FOLHA DE S PAULO
Marx completou Hegel na obra do "18 de Brumário de Luís Bonaparte", ao observar que os fatos e personagens de grande importância na história do mundo ocorrem duas vezes: a primeira vez como tragédia; a segunda, como farsa.
Lula não repetirá Getúlio, Jânio nem Jango. Há consenso em relação a esse ponto do discurso do presidente Lula na reunião do Conselho de Desenvolvimento Econômico e Social da última quinta-feira. Aqueles três presidentes enfrentaram condições econômicas mais desfavoráveis do que aquelas recebidas pelo governo Lula e sofreram as conseqüências de instituições democráticas mais frágeis do que na atualidade.

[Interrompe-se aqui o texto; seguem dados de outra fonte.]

-- ==== Sys2Proof/Machine/Bringup.lean ====
section
/-! DEFINITION. Bring-up, the capability list, the measurement log, failures in the field, checkpoints, heat, and the
host's window (spec/23 R359 to R372; spec/20 R325). -/

namespace Sys2Proof.Machine

/-! The capability list (R365 to R368). -/

def cores_ (p : Package) : Nat := 4 * popcount 144 p.cmask.toNat

/-- The header of an entry; every body has version 1 (DEDUCED, notes/assumptions/49.md). -/
def capHeader (id len next : Nat) : List Byte := toBytes 16 (next * 2 ^ 64 + len * 2 ^ 32 + 2 ^ 16 + id)

/-- The body of COUNTS. -/
def countsBody (p : Package) : List Byte :=
  let clusters := popcount 144 p.cmask.toNat
  let nstacks := popcount 8 p.smask.toNat
  toBytes 48 (p.cmask.toNat * 2 ^ 160 + p.lmask.toNat * 2 ^ 144 + p.smask.toNat * 2 ^ 128 + 4 * clusters * 2 ^ 96
    + 64 * nstacks * 2 ^ 64 + p.gen.toNat * 2 ^ 56 + popcount 12 p.lmask.toNat * 2 ^ 48 + nstacks * 2 ^ 40 + 4 * 2 ^ 32
    + clusters * 2 ^ 16 + cores_ p)

/-- The bytes of the capability list. -/
def capBytes (p : Package) : List Byte :=
  capHeader 1 64 0x40 ++ countsBody p ++ capHeader 2 16 0x50 ++ capHeader 3 16 0x60 ++
  capHeader 4 32 0x80 ++ toBytes 16 (32 * 2 ^ 16 + 255 * 2 ^ 8 + 4) ++
  capHeader 5 32 0xA0 ++ toBytes 16 (1024 * 2 ^ 16 + 2) ++ capHeader 6 16 0xB0 ++
  capHeader 7 80 0 ++ p.errcnt.toList.flatMap fun w => toBytes 8 w.toNat

/-! The measurement log (R361). -/

/-- An entry of the log, with MREG extended by its digest. -/
def extendLog (kind : Nat) (digest : List Byte) (m : Mgmt) : Mgmt :=
  { m with log := m.log ++ [(digest, kind)], mreg := sha256 (m.mreg ++ digest) }

/-- The 64 bytes of each entry: digest, event type, index. -/
def logBytes (m : Mgmt) : List Byte :=
  ((List.range m.log.length).zip m.log).flatMap fun ie =>
    ie.2.1 ++ toBytes 4 ie.2.2 ++ toBytes 4 ie.1 ++ List.replicate 24 0

def modMgmt (pkg : Nat) (f : Mgmt → Mgmt) (s : State) : State := s.modPkg pkg fun p => { p with mgmt := f p.mgmt }

/-- A new entry for the capability list as it stands now. -/
def logCaps (pkg : Nat) (s : State) : State :=
  modMgmt pkg (extendLog 5 (sha256 (capBytes (s.getPkg pkg)))) s

/-! Bring-up (R359, R360). -/

/-- The image passes every check of R360. -/
def imageOk (pkg : Nat) (m : Mgmt) (image : List Byte) : Bool :=
  let h := ofBytes (image.take 64)
  let blen := field h 127 64
  let modulus := (image.drop (64 + blen)).take 384
  field h 31 0 == 0x4C554D44 && field h 63 32 == 1 && field h 159 128 == 0 && field h 511 192 == 0 && blen % 64 == 0 &&
  image.length == 64 + blen + 768 && sha256 modulus == Config.fusedKeyHash pkg && decide (m.minSvn.toNat ≤ field h 191 160) &&
  signatureOk modulus ((image.drop (64 + blen + 384)).take 384) (image.take (64 + blen))

/-- The page-table alias, the paddock and the first trap queues that the management cores apply (R333, R343): in every core of
the package, the trap queue that of its partition. -/
def bootCores (pkg : Nat) (s : State) : State :=
  let t := Config.bootTable pkg
  let boot (s : State) (c : Core) : Core := { c with priv := { c.priv with
    ptbase := BitVec.ofNat 80 (t.1.toNat * 2 ^ 20 + (21 + t.2 % 12))
    paddock := BitVec.ofNat 80 ((Config.bootPaddock pkg).toNat * 2 ^ 30 + 1)
    trapq := BitVec.ofNat 80 ((Config.bootTrapq ((spanPart s c.id).getD 0)).toNat * 64) } }
  let s : State := { s with mem := (Config.bootCells pkg).foldl (fun m c => writeCell m c.1 c.2) s.mem }
  let s := s.mapCores fun c => if pkgOf c.id = pkg then boot s c else c
  (List.range 4).foldl (fun s d => s.modCore (576 * pkg + 144 * d) (boot s)) s

/-- The links of a package whose numbers a mask leaves out are off, at both ends. -/
def linksOff (pkg : Nat) (lmask : BitVec 12) (s : State) : State :=
  (linksOf pkg).foldl (fun s l =>
    if lmask.getLsbD (linkNumber l pkg) then s else closeLink l.id s) s

/-- The fuse map: a unit that has not passed its test is disabled, and the L2 has the slices that are left (R1 to R3). -/
def applyFuses (pkg : Nat) (s : State) : State :=
  let (c, l, m) := (s.getPkg pkg).fuses
  let s := s.modPkg pkg fun p => { p with
    cmask := p.cmask &&& c, lmask := p.lmask &&& l, smask := p.smask &&& m, tagLines := l2Lines (p.cmask &&& c) }
  linksOff pkg (s.getPkg pkg).lmask s

/-- The digest of a partition plan. -/
def planBytes (plan : List (BitVec 4 × Byte)) : List Byte := toOctets 32 (Config.planDigest plan).toNat

/-- The fuse map and what follows it; the five events in the order of their types; then the compute dies are released. -/
def bringUp (pkg : Nat) (image : List Byte) (s : State) : State :=
  let s := applyFuses pkg s
  let p := s.getPkg pkg
  let s := bootCores pkg s
  let s := modMgmt pkg (fun m =>
    extendLog 4 (planBytes p.plan) (extendLog 3 (toOctets 32 (Config.fuseDigest pkg m.minSvn).toNat)
      (extendLog 2 (sha256 image) (extendLog 1 (toOctets 32 (Config.romDigest pkg).toNat) m)))) s
  let s := logCaps pkg s
  let want := Config.imageMinSvn image
  s.modPkg pkg fun p => { p with
    inReset := false
    mgmt := { p.mgmt with
      verified := true, fetching := false, fuseSvn := if p.mgmt.fuseSvn.ult want then want else p.mgmt.fuseSvn } }

/-- FIRMWARE_VERIFY: an image that fails is never run, and the compute dies stay in reset. A span has no package beyond its 128
(R4). -/
def firmwareVerify (pkg : Nat) (image : List Byte) (s : State) : State :=
  let p := s.getPkg pkg
  if p.mgmt.verified || !p.mgmt.fetching || decide (128 ≤ pkg) then s
  else if imageOk pkg p.mgmt image then bringUp pkg image s
  else modMgmt pkg (fun m => { m with fetching := false }) s
def execFirmwareVerify (pkg : Nat) (image : List Byte) (s : State) : Res := event (firmwareVerify pkg image) s

/-- FIRMWARE_RETRY (R359): after 10 s without a verified image the management cores fetch again. -/
def execFirmwareRetry (pkg : Nat) (s : State) : Res := event (fun s =>
  modMgmt pkg (fun m => if m.verified then m else { m with fetching := true }) s) s

/-! Attestation (R362). -/

/-- An answer in the management mailbox. -/
def reply (pkg : Nat) (bs : List Byte) (s : State) : State :=
  raiseVector pkg 5 (modMgmt pkg (fun m => { m with replies := bs :: m.replies }) s)

/-- What the signature of a reply signs. -/
def attestDigest (p : Package) (nonce : List Byte) : List Byte := sha256 (nonce ++ p.mgmt.mreg ++ sha256 (capBytes p))

/-- The modulus of a package's device identity key (R362). -/
def deviceModulus (pkg : Nat) : Nat := 2 ^ 3071 + (Config.deviceKey pkg).1.toNat
/-- A package's signature over a message, at the `n`-th such choice (R362). -/
def deviceSign (pkg n : Nat) (message : List Byte) : List Byte :=
  pssSign (deviceModulus pkg) (Config.deviceKey pkg).2.toNat (toOctets 32 (Config.deviceSalt pkg n).toNat) message

/-- ATTESTATION_REQUEST: a nonce of 32 bytes is answered with the log, MREG and a signature. -/
def execAttestationRequest (pkg : Nat) (nonce : List Byte) (s : State) : Res := event (fun s =>
  let p := s.getPkg pkg
  if nonce.length ≠ 32 then s
  else
    let sig := deviceSign pkg s.choice (attestDigest p nonce)
    { reply pkg (logBytes p.mgmt ++ p.mgmt.mreg ++ sig) s with choice := s.choice + 1 }) s

/-- IDENTITY_CERT_REQUEST. -/
def execIdentityCertRequest (pkg : Nat) (s : State) : Res := event (fun s => reply pkg (Config.deviceCert pkg) s) s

Getúlio Vargas enfrentou sérias dificuldades econômicas no período 1950-54. A inflação atingiu 22% no ano de sua morte, em 1954. Chegou a 44% em 1961, quando Jânio renunciou; e a 86% em 1964, quando Jango foi deposto pelos militares. A restrição nas contas externas começava a se manifestar em meados dos anos 50 e levou a uma crise de endividamento no início dos anos 60.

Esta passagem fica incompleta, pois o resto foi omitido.